What you are asked to do:
Only one stretch of the data is wanted: the line containing "GRACE_END (R175). -/", the line containing "(∀ packet i, decodePacket", and every line between them, copied exactly.

Records shown:

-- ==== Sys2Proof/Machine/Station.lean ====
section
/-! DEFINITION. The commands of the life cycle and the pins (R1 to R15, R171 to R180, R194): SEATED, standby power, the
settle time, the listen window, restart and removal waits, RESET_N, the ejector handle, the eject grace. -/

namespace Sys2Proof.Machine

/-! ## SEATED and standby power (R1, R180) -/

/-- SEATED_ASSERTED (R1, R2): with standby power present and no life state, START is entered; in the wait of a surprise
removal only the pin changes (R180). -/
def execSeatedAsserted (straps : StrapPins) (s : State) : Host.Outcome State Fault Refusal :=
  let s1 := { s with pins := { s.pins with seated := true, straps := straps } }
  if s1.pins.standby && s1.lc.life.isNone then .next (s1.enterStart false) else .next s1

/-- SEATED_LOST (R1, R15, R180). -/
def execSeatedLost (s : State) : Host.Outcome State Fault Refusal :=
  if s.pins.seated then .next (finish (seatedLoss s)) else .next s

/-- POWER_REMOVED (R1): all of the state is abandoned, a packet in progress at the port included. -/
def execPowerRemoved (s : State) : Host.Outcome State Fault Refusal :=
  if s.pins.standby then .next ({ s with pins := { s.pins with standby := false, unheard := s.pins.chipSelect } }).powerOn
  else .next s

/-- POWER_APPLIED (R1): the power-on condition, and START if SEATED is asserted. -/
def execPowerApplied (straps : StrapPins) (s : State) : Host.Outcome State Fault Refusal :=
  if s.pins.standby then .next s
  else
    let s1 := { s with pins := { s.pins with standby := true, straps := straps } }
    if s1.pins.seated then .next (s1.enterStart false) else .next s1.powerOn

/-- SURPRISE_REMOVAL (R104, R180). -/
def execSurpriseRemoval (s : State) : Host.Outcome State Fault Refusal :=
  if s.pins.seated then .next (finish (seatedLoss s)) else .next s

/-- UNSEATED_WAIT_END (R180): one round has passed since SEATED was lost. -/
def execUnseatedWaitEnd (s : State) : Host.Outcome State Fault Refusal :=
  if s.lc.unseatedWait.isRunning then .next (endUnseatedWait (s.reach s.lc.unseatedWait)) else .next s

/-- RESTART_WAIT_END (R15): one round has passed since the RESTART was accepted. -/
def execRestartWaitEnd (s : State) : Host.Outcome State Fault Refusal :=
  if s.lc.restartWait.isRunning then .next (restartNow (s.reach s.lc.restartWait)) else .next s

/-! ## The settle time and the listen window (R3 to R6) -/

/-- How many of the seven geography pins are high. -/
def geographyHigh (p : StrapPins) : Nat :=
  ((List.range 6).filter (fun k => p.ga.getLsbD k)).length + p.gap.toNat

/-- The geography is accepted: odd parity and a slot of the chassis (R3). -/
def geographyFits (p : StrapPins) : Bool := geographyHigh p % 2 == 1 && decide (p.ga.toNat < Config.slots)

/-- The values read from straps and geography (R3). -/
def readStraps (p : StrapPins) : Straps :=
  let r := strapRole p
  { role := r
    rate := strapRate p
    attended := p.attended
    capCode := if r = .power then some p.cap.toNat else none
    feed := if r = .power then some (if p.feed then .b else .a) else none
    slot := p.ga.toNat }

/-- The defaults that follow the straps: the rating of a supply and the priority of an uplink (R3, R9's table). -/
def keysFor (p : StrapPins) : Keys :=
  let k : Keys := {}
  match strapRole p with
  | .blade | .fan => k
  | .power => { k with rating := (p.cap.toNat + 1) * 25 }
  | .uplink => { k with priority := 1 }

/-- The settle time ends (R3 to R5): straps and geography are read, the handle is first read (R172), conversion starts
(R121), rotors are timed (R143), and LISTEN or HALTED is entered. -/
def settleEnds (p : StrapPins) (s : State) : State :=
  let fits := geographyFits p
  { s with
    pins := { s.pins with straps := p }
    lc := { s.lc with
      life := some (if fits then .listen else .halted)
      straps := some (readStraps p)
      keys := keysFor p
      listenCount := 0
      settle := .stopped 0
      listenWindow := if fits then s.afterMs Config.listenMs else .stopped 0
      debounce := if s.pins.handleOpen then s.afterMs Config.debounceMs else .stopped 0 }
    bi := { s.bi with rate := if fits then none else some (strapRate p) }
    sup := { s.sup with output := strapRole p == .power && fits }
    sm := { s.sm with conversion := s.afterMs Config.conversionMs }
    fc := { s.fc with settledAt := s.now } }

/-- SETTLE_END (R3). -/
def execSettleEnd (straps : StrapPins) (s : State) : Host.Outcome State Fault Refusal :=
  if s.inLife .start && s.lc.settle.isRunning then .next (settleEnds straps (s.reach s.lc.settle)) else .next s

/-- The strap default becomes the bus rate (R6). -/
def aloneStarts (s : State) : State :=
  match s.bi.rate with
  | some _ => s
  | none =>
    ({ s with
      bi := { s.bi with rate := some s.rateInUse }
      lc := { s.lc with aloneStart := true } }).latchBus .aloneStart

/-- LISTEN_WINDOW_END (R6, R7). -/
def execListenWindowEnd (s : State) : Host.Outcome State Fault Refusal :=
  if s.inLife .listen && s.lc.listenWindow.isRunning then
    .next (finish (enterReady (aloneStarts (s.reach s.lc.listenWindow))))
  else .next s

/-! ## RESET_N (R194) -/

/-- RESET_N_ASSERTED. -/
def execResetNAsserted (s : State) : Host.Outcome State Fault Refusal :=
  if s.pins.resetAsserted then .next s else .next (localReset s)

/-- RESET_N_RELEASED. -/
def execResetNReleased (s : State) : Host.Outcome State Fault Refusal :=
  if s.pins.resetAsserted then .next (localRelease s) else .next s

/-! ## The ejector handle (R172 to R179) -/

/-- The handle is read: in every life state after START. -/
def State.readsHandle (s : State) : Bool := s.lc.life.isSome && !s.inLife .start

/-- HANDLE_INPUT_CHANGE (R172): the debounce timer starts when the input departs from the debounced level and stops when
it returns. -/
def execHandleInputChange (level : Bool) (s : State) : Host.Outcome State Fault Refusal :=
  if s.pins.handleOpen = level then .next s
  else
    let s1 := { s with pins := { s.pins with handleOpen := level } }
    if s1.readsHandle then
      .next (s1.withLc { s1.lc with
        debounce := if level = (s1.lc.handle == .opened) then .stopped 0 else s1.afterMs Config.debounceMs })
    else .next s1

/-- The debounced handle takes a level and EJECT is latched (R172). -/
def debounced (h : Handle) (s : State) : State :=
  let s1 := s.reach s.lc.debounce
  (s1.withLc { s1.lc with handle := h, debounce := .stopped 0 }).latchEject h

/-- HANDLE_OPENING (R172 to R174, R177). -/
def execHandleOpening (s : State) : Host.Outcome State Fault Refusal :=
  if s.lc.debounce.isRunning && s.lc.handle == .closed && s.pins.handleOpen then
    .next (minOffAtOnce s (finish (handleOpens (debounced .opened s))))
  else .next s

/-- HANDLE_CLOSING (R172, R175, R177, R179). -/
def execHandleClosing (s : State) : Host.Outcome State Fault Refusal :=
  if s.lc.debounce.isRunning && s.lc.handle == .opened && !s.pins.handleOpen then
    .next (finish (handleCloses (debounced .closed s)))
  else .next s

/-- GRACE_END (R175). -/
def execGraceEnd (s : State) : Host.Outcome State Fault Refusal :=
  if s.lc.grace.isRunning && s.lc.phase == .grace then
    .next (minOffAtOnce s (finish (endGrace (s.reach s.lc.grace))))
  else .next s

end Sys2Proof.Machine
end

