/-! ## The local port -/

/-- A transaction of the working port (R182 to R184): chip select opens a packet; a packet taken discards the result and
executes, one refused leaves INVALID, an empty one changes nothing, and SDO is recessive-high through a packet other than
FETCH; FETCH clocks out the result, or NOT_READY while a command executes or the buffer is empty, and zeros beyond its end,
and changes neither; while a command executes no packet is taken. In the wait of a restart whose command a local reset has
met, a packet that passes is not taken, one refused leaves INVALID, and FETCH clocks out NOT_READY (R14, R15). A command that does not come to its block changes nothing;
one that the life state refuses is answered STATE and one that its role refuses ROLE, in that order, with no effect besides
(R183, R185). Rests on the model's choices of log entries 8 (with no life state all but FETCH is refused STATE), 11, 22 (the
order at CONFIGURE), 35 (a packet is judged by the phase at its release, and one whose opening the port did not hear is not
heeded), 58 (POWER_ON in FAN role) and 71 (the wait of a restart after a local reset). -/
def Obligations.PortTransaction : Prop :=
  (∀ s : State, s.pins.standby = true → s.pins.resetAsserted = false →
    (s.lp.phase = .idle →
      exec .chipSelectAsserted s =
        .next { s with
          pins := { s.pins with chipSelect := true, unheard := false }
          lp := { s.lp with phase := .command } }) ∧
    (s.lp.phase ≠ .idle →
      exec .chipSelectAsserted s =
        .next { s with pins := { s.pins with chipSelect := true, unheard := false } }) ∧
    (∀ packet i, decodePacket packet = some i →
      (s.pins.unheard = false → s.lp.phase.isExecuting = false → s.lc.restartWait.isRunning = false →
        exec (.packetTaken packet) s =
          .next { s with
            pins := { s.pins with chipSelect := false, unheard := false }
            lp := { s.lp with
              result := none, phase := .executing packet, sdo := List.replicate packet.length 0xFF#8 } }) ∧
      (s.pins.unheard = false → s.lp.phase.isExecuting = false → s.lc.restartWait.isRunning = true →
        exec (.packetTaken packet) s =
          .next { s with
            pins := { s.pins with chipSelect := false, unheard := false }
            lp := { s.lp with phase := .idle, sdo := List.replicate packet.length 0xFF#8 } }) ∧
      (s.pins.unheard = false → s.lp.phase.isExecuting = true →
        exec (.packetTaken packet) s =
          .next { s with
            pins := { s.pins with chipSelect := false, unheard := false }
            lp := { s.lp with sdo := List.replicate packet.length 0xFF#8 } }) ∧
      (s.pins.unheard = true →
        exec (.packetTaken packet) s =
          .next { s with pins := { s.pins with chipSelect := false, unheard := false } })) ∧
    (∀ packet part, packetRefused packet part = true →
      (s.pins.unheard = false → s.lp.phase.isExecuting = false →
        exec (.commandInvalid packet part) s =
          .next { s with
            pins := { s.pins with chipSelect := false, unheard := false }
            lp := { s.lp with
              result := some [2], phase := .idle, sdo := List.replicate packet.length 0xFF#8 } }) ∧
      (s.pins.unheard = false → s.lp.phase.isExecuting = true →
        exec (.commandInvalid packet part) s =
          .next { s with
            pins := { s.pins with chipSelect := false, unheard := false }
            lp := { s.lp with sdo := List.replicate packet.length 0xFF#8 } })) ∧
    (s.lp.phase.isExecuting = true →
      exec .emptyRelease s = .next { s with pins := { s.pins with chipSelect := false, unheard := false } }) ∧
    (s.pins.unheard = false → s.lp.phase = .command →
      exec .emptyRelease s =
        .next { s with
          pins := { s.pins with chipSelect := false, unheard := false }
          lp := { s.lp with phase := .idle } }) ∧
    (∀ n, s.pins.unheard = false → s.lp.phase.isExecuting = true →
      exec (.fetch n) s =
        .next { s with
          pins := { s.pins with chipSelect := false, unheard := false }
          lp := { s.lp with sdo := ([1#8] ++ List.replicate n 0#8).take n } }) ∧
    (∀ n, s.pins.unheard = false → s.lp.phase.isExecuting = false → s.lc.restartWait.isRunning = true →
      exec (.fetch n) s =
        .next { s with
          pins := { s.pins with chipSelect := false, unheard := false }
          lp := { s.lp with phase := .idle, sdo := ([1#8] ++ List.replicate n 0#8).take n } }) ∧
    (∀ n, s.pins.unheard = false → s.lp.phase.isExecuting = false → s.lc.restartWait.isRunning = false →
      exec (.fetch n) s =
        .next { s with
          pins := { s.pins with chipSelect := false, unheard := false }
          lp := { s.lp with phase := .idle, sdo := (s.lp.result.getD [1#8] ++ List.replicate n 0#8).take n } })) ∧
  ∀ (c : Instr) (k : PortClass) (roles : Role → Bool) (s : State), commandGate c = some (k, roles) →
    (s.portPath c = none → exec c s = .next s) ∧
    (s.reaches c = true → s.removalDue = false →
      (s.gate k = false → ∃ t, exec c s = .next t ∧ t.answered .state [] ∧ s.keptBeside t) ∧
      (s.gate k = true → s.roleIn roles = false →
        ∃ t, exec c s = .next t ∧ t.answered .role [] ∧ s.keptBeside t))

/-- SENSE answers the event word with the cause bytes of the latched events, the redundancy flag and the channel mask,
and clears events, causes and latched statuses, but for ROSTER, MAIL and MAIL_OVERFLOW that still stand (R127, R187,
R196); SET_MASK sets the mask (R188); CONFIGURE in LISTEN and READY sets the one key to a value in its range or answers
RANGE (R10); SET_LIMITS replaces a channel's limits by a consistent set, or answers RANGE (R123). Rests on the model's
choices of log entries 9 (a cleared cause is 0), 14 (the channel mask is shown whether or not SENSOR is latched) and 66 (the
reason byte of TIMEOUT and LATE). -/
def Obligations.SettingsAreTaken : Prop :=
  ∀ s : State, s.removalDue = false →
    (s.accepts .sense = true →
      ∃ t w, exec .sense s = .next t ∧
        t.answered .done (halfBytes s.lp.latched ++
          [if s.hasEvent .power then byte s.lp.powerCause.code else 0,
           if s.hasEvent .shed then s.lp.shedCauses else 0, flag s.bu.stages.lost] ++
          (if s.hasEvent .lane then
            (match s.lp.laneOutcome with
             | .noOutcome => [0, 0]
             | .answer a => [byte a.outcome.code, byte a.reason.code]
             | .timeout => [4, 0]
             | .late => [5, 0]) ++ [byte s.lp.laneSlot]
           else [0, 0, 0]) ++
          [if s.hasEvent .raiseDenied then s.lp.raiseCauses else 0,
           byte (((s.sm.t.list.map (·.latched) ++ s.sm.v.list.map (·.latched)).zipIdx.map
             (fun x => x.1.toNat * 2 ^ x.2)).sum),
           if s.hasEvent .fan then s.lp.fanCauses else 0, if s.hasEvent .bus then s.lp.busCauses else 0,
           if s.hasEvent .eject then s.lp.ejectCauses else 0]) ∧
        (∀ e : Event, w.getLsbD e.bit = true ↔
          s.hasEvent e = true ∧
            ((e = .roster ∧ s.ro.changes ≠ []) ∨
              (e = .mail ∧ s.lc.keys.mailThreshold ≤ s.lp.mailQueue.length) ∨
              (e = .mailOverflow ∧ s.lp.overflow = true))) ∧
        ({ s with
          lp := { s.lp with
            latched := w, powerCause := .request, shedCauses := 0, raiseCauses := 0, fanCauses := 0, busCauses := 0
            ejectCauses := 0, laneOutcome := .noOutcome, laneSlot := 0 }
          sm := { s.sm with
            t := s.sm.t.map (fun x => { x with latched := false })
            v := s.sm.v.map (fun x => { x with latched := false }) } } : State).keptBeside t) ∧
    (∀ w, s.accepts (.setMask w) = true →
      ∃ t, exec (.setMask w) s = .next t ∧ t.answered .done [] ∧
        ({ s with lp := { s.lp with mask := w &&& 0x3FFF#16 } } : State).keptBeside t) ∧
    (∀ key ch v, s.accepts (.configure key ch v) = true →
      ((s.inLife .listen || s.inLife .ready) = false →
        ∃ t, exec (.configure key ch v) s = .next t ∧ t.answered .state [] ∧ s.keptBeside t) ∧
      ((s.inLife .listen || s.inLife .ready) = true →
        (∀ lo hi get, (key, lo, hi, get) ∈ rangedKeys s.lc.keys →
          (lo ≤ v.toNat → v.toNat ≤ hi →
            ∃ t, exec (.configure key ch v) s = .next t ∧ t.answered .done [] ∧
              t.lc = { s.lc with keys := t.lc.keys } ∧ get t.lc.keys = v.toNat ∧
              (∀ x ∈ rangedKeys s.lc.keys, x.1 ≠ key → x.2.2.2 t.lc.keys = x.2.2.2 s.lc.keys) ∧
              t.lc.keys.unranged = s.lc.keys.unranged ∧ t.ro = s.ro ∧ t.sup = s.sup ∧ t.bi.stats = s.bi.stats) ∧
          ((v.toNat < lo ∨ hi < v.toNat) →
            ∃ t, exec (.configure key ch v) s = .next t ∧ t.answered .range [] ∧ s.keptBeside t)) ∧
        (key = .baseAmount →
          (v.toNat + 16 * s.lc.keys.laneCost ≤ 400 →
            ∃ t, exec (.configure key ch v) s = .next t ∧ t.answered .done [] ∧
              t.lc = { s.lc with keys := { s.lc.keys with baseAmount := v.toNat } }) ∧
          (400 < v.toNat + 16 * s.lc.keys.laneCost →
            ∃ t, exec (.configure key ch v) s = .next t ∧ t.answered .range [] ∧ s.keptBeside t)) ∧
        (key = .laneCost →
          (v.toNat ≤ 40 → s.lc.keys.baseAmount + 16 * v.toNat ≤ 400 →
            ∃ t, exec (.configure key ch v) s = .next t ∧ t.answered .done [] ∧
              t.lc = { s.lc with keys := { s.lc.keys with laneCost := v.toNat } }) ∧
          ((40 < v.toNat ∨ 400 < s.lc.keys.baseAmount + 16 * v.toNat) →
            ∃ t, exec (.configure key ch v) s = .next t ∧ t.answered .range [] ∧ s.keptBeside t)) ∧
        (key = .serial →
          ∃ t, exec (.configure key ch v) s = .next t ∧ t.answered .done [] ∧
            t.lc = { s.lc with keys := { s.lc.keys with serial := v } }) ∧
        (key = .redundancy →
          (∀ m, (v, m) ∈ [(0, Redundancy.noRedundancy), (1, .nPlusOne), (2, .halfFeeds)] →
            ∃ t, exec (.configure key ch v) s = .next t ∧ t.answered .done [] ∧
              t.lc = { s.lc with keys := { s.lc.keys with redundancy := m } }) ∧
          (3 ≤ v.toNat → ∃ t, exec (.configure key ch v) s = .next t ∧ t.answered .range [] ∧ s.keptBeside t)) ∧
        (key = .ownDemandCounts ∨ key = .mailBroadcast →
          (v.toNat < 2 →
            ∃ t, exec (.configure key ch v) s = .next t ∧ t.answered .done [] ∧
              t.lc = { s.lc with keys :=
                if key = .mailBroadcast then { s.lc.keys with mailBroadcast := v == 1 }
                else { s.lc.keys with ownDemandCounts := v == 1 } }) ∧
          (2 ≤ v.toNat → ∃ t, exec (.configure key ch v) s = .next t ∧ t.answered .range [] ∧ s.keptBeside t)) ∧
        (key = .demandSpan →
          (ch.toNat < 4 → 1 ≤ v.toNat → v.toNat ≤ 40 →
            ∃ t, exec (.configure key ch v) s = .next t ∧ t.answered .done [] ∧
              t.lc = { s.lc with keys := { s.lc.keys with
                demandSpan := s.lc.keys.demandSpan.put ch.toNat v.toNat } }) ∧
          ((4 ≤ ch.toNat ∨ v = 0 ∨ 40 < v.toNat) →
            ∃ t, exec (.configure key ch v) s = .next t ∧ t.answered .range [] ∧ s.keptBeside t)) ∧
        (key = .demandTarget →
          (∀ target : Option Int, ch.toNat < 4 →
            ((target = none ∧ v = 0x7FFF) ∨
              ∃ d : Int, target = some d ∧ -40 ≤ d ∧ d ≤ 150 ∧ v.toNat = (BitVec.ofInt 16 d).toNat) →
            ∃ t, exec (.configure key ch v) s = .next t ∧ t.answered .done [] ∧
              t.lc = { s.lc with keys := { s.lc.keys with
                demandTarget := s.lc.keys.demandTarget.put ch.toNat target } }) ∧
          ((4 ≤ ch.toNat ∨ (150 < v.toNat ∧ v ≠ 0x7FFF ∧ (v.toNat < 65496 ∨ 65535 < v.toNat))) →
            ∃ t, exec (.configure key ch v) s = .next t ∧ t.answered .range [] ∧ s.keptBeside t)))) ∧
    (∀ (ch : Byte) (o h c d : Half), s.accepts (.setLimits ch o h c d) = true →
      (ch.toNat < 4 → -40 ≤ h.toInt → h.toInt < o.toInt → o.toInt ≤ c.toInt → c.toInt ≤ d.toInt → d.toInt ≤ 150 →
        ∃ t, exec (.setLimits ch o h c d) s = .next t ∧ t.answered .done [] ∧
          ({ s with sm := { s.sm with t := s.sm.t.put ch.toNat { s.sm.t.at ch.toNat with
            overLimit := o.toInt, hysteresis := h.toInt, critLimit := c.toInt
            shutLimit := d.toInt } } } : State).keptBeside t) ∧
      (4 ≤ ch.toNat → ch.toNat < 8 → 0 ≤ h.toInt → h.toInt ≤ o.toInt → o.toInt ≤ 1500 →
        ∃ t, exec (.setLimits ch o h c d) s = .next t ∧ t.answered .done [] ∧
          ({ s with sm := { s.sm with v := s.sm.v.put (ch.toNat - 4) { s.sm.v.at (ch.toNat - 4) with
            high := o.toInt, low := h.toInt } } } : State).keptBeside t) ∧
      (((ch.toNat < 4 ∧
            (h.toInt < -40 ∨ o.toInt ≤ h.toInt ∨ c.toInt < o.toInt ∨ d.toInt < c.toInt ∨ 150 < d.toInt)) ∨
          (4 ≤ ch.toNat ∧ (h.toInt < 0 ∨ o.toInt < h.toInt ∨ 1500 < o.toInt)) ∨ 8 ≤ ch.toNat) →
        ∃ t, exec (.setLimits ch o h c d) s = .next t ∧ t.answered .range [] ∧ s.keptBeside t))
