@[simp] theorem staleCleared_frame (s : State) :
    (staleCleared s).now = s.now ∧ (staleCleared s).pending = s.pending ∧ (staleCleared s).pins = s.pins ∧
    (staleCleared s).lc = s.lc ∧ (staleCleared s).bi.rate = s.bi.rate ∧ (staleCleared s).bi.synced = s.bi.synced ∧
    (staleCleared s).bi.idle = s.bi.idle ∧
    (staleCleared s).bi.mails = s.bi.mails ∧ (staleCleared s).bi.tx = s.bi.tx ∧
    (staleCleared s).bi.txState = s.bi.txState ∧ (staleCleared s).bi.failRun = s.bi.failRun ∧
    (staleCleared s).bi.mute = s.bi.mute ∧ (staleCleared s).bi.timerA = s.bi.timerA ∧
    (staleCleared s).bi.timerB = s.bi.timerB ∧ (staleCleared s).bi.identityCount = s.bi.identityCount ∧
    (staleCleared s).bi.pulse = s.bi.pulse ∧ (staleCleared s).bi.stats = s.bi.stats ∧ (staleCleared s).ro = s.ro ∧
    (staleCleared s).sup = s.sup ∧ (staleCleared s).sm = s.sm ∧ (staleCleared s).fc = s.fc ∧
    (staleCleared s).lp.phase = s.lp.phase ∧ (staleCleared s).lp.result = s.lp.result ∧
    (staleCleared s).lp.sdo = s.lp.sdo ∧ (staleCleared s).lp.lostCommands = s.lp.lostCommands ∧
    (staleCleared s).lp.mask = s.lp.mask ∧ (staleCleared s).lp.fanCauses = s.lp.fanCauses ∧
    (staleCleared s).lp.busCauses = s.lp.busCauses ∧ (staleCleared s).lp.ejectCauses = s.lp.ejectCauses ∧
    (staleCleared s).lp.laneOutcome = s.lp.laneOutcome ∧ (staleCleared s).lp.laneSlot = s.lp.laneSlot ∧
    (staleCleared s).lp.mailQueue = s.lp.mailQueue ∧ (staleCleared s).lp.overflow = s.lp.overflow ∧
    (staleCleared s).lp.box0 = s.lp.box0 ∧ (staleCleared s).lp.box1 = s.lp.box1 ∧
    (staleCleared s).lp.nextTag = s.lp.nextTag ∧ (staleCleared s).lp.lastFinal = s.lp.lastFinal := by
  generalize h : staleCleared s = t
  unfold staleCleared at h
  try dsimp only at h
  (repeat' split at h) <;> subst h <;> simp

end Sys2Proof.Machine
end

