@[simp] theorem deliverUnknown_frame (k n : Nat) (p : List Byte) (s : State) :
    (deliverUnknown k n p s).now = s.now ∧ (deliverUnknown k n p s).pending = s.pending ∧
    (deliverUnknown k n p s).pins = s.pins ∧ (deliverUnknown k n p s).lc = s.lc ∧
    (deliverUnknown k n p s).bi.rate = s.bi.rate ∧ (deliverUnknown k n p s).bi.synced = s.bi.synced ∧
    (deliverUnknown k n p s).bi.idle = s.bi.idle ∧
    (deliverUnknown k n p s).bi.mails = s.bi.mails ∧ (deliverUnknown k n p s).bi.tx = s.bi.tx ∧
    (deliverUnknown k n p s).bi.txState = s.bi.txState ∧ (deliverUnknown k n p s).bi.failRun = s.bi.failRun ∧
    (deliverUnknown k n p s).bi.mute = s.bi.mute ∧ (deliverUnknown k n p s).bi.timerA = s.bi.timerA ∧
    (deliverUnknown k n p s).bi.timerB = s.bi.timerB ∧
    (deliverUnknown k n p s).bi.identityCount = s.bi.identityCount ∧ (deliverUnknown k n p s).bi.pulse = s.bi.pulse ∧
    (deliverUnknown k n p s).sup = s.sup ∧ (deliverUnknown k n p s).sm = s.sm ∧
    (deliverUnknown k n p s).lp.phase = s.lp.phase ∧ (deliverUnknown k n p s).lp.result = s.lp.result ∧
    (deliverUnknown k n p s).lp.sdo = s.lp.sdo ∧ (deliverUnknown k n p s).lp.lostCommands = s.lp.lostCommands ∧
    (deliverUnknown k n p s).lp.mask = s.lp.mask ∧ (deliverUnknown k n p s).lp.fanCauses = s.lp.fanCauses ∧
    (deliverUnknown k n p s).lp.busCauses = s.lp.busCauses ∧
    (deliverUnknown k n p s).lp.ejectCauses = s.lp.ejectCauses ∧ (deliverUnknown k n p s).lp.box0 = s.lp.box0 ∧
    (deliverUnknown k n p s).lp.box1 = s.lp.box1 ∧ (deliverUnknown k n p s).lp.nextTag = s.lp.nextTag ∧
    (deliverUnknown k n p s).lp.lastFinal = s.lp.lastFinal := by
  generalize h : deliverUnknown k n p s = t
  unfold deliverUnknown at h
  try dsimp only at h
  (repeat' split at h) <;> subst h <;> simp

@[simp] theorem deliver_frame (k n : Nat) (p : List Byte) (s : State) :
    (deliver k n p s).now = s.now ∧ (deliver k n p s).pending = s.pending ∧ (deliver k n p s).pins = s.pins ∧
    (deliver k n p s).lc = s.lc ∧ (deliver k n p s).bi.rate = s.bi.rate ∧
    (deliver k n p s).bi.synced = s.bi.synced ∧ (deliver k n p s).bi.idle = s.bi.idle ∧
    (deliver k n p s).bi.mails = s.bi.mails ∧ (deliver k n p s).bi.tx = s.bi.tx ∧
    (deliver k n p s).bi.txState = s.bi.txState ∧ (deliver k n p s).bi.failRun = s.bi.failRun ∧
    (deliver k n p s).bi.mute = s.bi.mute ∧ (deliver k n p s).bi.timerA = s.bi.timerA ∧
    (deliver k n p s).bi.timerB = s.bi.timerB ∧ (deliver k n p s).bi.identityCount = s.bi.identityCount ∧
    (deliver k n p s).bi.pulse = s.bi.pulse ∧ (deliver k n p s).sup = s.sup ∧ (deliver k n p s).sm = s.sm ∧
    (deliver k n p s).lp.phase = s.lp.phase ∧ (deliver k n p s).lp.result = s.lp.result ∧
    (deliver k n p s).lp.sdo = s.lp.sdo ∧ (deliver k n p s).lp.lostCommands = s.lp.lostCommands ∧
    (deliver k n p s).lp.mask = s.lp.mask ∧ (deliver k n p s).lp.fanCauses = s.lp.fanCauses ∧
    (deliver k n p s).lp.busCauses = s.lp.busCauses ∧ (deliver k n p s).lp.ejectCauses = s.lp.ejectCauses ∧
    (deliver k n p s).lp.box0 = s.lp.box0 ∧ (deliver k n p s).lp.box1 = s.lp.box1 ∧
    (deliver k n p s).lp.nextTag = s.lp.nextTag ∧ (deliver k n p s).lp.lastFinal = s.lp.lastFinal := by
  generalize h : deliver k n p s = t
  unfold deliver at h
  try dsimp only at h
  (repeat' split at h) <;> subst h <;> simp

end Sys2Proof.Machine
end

Answer box:
/-- GRACE_END (R175). -/
def execGraceEnd (s : State) : Host.Outcome State Fault Refusal :=
  if s.lc.grace.isRunning && s.lc.phase == .grace then
    .next (minOffAtOnce s (finish (endGrace (s.reach s.lc.grace))))
  else .next s

end Sys2Proof.Machine
end

/-! ## The local port -/

/-- A transaction of the working port (R182 to R184): chip select opens a packet; a packet taken discards the result and
executes, one refused leaves INVALID, an empty one changes nothing, and SDO is recessive-high through a packet other than
FETCH; FETCH clocks out the result, or NOT_READY while a command executes or the buffer is empty, and zeros beyond its end,
and changes neither; while a command executes no packet is taken. In the wait of a restart whose command a local reset has
met, a packet that passes is not taken, one refused leaves INVALID, and FETCH clocks out NOT_READY (R14, R15). A command that does not come to its block changes nothing;
one that the life state refuses is answered STATE and one that its role refuses ROLE, in that order, with no effect besides
(R183, R185). Rests on the model's choices of log entries 8 (with no life state all but FETCH is refused STATE), 11, 22 (the
order at CONFIGURE), 35 (a packet is judged by the phase at its release, and one whose opening the port did not hear is not
heeded), 58 (POWER_ON in FAN role) and 71 (the wait of a restart after a local reset). -/
def Obligations.PortTransaction : Prop :=
  (∀ s : State, s.pins.standby = true → s.pins.resetAsserted = false →
    (s.lp.phase = .idle →
      exec .chipSelectAsserted s =
        .next { s with
          pins := { s.pins with chipSelect := true, unheard := false }
          lp := { s.lp with phase := .command } }) ∧
    (s.lp.phase ≠ .idle →
      exec .chipSelectAsserted s =
        .next { s with pins := { s.pins with chipSelect := true, unheard := false } }) ∧
    (∀ packet i, decodePacket packet = some i →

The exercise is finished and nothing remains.